──────── Given records

-- ==== Sys2Proof/Tests/Slice0.lean ====
section
/-! SUPPORT. Tests on fixed values, each expected value taken from spec/95_test_vectors.md or worked out by
hand from the rule named; and, for every statement with hypotheses, a witness that meets them. -/

namespace Sys2Proof.Machine

-- one theorem after another: a waiting theorem holds a thread's stack while others evaluate
set_option Elab.async false

/-! ### Helpers: the test images of 95_test_vectors and small states -/

/-- The defaults of every vector: `MAXSEC = 8`, `NMAX = 1024`, `PADK = 6`, the default `NUMERICS`. -/
def testParams (p : Prec) : Params :=
  { prec := p, maxsec := 8, nmax := 1024, padk := 6, datapath := .ieee }

/-- A state after reset with one or more binary64 sections. -/
def testState (l : List (Coeffs Word)) : State :=
  State.afterReset (testParams .double) { prec := .double, sections := l }

/-- 1.0, 0.5, 0.25 and -0.5 in binary64 (95_test_vectors, words used often). -/
def one : Word := 0x3FF0000000000000#64
def half : Word := 0x3FE0000000000000#64
def quarter : Word := 0x3FD0000000000000#64
def minusHalf : Word := 0xBFE0000000000000#64

/-- The one section of T1. -/
def sectionT1 : Coeffs Word := { b0 := half, b1 := quarter, b2 := quarter, a1 := 0#64, a2 := 0#64 }

/-- Test image T1. -/
def stateT1 : State := testState [sectionT1]

/-- Test image T2. -/
def stateT2 : State :=
  testState [{ b0 := quarter, b1 := quarter, b2 := 0#64, a1 := minusHalf, a2 := 0#64 }]

/-- Test image T3, with two sections. -/
def stateT3 : State :=
  testState [{ b0 := half, b1 := half, b2 := 0#64, a1 := minusHalf, a2 := 0#64 },
    { b0 := quarter, b1 := half, b2 := quarter, a1 := minusHalf, a2 := quarter }]

/-- The state after an outcome, if it is a next state. -/
def nextOf : Host.Outcome State Fault Refusal → Option State
  | .next t => some t
  | .fault _ => none
  | .refused _ => none

/-- The response that waits after an outcome. -/
def rspOf (o : Host.Outcome State Fault Refusal) : Option Response := (nextOf o).bind (·.rsp)

/-- An edge that presents a word and a data word. -/
def present (w : BitVec 32) (d : Word) : PortIn :=
  { rst := false, cmdValid := true, cmdWord := w, cmdData := d, rspReady := false }

/-- An edge with `rst` high. -/
def resetEdge : PortIn := { quiet with rst := true }

/-! ### Well-formed commands, parameters and images: each check refuses an ill-formed term -/

theorem test_wellFormed_refuses_long_ffilt :
    (Instr.ffilt 0xFFFFFF).wellFormed = true ∧ (Instr.ffilt 0x1000000).wellFormed = false := by decide

theorem test_wellFormed_refuses_long_wrbuf :
    (Instr.wrbuf 0x7FFFFF).wellFormed = true ∧ (Instr.wrbuf 0x800000).wellFormed = false := by decide

theorem test_wellFormed_refuses_long_rdbuf :
    (Instr.rdbuf .y 0x7FFFFF).wellFormed = true ∧ (Instr.rdbuf .y 0x800000).wellFormed = false := by
  decide

theorem test_wellFormed_refuses_long_rdflt :
    (Instr.rdflt 0xFFFFFF).wellFormed = true ∧ (Instr.rdflt 0x1000000).wellFormed = false := by decide

theorem test_wellFormed_without_operand :
    Instr.rst.wellFormed = true ∧ Instr.proc.wellFormed = true := by decide

/-- R9, R10: no section, a buffer too short by one, a buffer too long by one. -/
theorem test_paramsOk_refuses :
    paramsOk (testParams .double) = true
      ∧ paramsOk { testParams .double with maxsec := 0 } = false
      ∧ paramsOk { testParams .double with nmax := 48 } = false
      ∧ paramsOk { testParams .double with nmax := 49 } = true
      ∧ paramsOk { testParams .double with nmax := 2 ^ 23 } = true
      ∧ paramsOk { testParams .double with nmax := 2 ^ 23 + 1 } = false := by decide
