-- ==== Sys2Proof/Machine/Flags.lean ====
section
/-! DEFINITION. `st.status` is the only flag register (R28): its codes (R121), and the numeric codes of modes and
directions. -/

namespace Sys2Proof.Machine

/-- Status code OK (R121). -/
def statusOk : Byte := 0

/-- Status codes 1 to 6 (R121). -/
def statusCode : ErrorKind → Byte
  | .invalidChannelState => 1
  | .divisionPrecondition => 2
  | .busTransportFailure => 3
  | .illegalCommand => 4
  | .stepperUnconfigured => 5
  | .stepIndexOutOfRange => 6

/-- The field code of a mode (R16, R75); also the data GETMODE reports (R84). -/
def modeCode : Mode → BitVec 2
  | .off => 0b00
  | .on => 0b01
  | .pwm => 0b10

/-- The mode a 2-bit code stands for; 0b11 stands for none (R75, R76). -/
def modeOfCode (f : BitVec 2) : Option Mode :=
  match f.toNat with
  | 0 => some .off
  | 1 => some .on
  | 2 => some .pwm
  | _ => none

/-- `Backward = 0`, `Forward = 1` (R26). -/
def directionCode : Direction → BitVec 1
  | .backward => 0
  | .forward => 1

end Sys2Proof.Machine
end

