-- ==== Sys2Proof/Machine/PwmEngine.lean ====
section
/-! DEFINITION. Meanings of the PWM-engine family: WRITEDUTY, READDUTY, TURNON, TURNOFF, SETPWM, ALLON, ALLOFF
(R85 to R92). -/

namespace Sys2Proof.Machine

open Sys2Proof.Config

/-- All eight channels, ascending. -/
def allChannels : List Chan := [0, 1, 2, 3, 4, 5, 6, 7]

/-- The channels ALLON selects with a direction: even ones forward, odd ones backward (R91). -/
def sideChannels (dir : Bool) : List Chan := if dir then [0, 2, 4, 6] else [1, 3, 5, 7]

/-- Mode m, then duty v, of one channel (R88 to R90). -/
def modeThenDuty (c : Chan) (m : Mode) (v : Byte) : List MicroOp := setModeOne c m ++ [.write (dutyReg c) v]

/-- Every mode register, then every duty register, in bulk (R91, R92). -/
def bulkModeThenDuty (m : Mode) (v : Byte) : List MicroOp :=
  setModeAll m ++ allChannels.map (fun c => .write (dutyReg c) v)

/-- WRITEDUTY (R86). -/
def scriptWriteduty (ch : Chan) (val : Byte) : List MicroOp := [.write (dutyReg ch) val, .respond 0]

/-- WRITEDUTY (R86). -/
def execWriteduty (ch : Chan) (val : Byte) (s : State) : Host.Outcome State Fault Refusal :=
  runCommand (.writeduty ch val) s (scriptWriteduty ch val) s

/-- READDUTY (R87): the response carries the byte read. -/
def scriptReadduty (ch : Chan) : List MicroOp := [.read (dutyReg ch) .reportByte]

/-- READDUTY (R87). -/
def execReadduty (ch : Chan) (s : State) : Host.Outcome State Fault Refusal :=
  runCommand (.readduty ch) s (scriptReadduty ch) s

/-- TURNON (R88). -/
def scriptTurnon (ch : Chan) : List MicroOp := modeThenDuty ch .on fullOn ++ [.respond 0]

/-- TURNON (R88). -/
def execTurnon (ch : Chan) (s : State) : Host.Outcome State Fault Refusal :=
  runCommand (.turnon ch) s (scriptTurnon ch) s

/-- TURNOFF (R89). -/
def scriptTurnoff (ch : Chan) : List MicroOp := modeThenDuty ch .off 0 ++ [.respond 0]

/-- TURNOFF (R89). -/
def execTurnoff (ch : Chan) (s : State) : Host.Outcome State Fault Refusal :=
  runCommand (.turnoff ch) s (scriptTurnoff ch) s

/-- SETPWM (R90). -/
def scriptSetpwm (ch : Chan) (val : Byte) : List MicroOp := modeThenDuty ch .pwm val ++ [.respond 0]

/-- SETPWM (R90). -/
def execSetpwm (ch : Chan) (val : Byte) (s : State) : Host.Outcome State Fault Refusal :=
  runCommand (.setpwm ch val) s (scriptSetpwm ch val) s

/-- ALLON (R91): bulk without a direction, one channel after another with one. -/
def scriptAllon (dp dir : Bool) : List MicroOp :=
  (if dp then (sideChannels dir).flatMap (fun c => modeThenDuty c .on fullOn)
   else bulkModeThenDuty .on fullOn) ++ [.respond 0]

/-- ALLON (R91). -/
def execAllon (dp dir : Bool) (s : State) : Host.Outcome State Fault Refusal :=
  runCommand (.allon dp dir) s (scriptAllon dp dir) s

/-- ALLOFF (R92). -/
def scriptAlloff : List MicroOp := bulkModeThenDuty .off 0 ++ [.respond 0]

/-- ALLOFF (R92). -/
def execAlloff (s : State) : Host.Outcome State Fault Refusal := runCommand .alloff s scriptAlloff s

end Sys2Proof.Machine
end

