/-- Every chip register outside those a command stores to reads as before, known or unknown, whichever transactions fail; two
commands make others unknown: BEGIN all but 0x00 and 0x01, SWRESET all (R34, R42, R46, R81 to R92, R96, R97, R106, R117,
R118, U2). That they do so when their transactions fail too is the model's choice (log entries 10 and 30). -/
def Obligations.ChipFrame : Prop :=
  (∀ (i : Instr) (s t : State), seqInv s → exec i s = .next t → i ≠ .begin → i ≠ .swreset →
    ∀ a : Nat, (∀ r ∈ storeTargets s.params i, r.toNat ≠ a) →
      Memory.read t.chip a = Memory.read s.chip a ∧ chipHolds t a = chipHolds s a) ∧
  (∀ s t : State, seqInv s → exec .begin s = .next t → ∀ a : Nat, a ≠ 0x00 → a ≠ 0x01 → Memory.read t.chip a = none) ∧
  (∀ s t : State, seqInv s → exec .swreset s = .next t → ∀ a : Nat, Memory.read t.chip a = none)

/-- No command changes the parameters or takes a command from the host; the trace only grows (R11, R18, R143). -/
def Obligations.ParametersAndTraceFrame : Prop :=
  ∀ (i : Instr) (s t : State), exec i s = .next t →
    t.params = s.params ∧ t.cmdIn = s.cmdIn ∧ ∃ events, t.trace = s.trace ++ events

/-- R126: an error other than BusTransportFailure leaves the chip registers and every sequencer register other than
status and data as they were before the command. -/
def Obligations.ErrorsLeaveStateUnchanged : Prop :=
  ∀ (i : Instr) (s t : State) (e : ErrorKind) (info : Nat), s.seq = .idle → exec i s = .next t →
    t.trace.getLast? = some (.raised e info) → t.seq = .idle → e ≠ .busTransportFailure →
    t.chip = s.chip ∧ sameStepper s t ∧ t.en = s.en ∧ t.epoch = s.epoch ∧ t.lost = s.lost

/-- R124: under Continue no command ends with BusTransportFailure. -/
def Obligations.ContinueNeverRaisesBusFailure : Prop :=
  ∀ (i : Instr) (s t : State), seqInv s → s.params.busFail = .continue_ → exec i s = .next t →
    ∃ events, t.trace = s.trace ++ events ∧ ∀ info, Event.raised .busTransportFailure info ∉ events

/-! ## Invariants -/

/-- The machine's invariant holds at reset. -/
def Obligations.ResetMeetsInvariant : Prop := Inv State.reset ∧ traceOnMap State.reset ∧ responseInv State.reset

/-- Every step keeps the machine's invariant (R22 to R32, R38 to R42). -/
def Obligations.StepKeepsInvariant : Prop := ∀ s t : State, Inv s → step s = .next t → Inv t

/-- Every step stays on the register map and the two device addresses, and never drives the pin high: 0x0A, 0x0B and
0x0E..0xFF are never accessed, 0x00 and 0x01 only written, with their one value (R32, R40 to R42). -/
def Obligations.StepStaysOnRegisterMap : Prop :=
  ∀ s t : State, Inv s → traceOnMap s → step s = .next t → traceOnMap t

/-- Every step keeps the response registers equal to the last response of the trace (R28 to R30, R130). -/
def Obligations.StepKeepsResponse : Prop :=
  ∀ s t : State, responseInv s → step s = .next t → responseInv t

/-- No fault and no refusal: in every state meeting the invariant the machine takes a step (R120). -/
def Obligations.StepAlwaysAnswers : Prop := ∀ s : State, Inv s → ∃ t, step s = .next t
end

────────────────

> Problem requirements
Wherever "nextOf" occurs in the records above, copy the line it sits in.

> Solved problem
def nextOf : Host.Outcome State Fault Refusal → Option State
def rspOf (o : Host.Outcome State Fault Refusal) : Option Response := (nextOf o).bind (·.rsp)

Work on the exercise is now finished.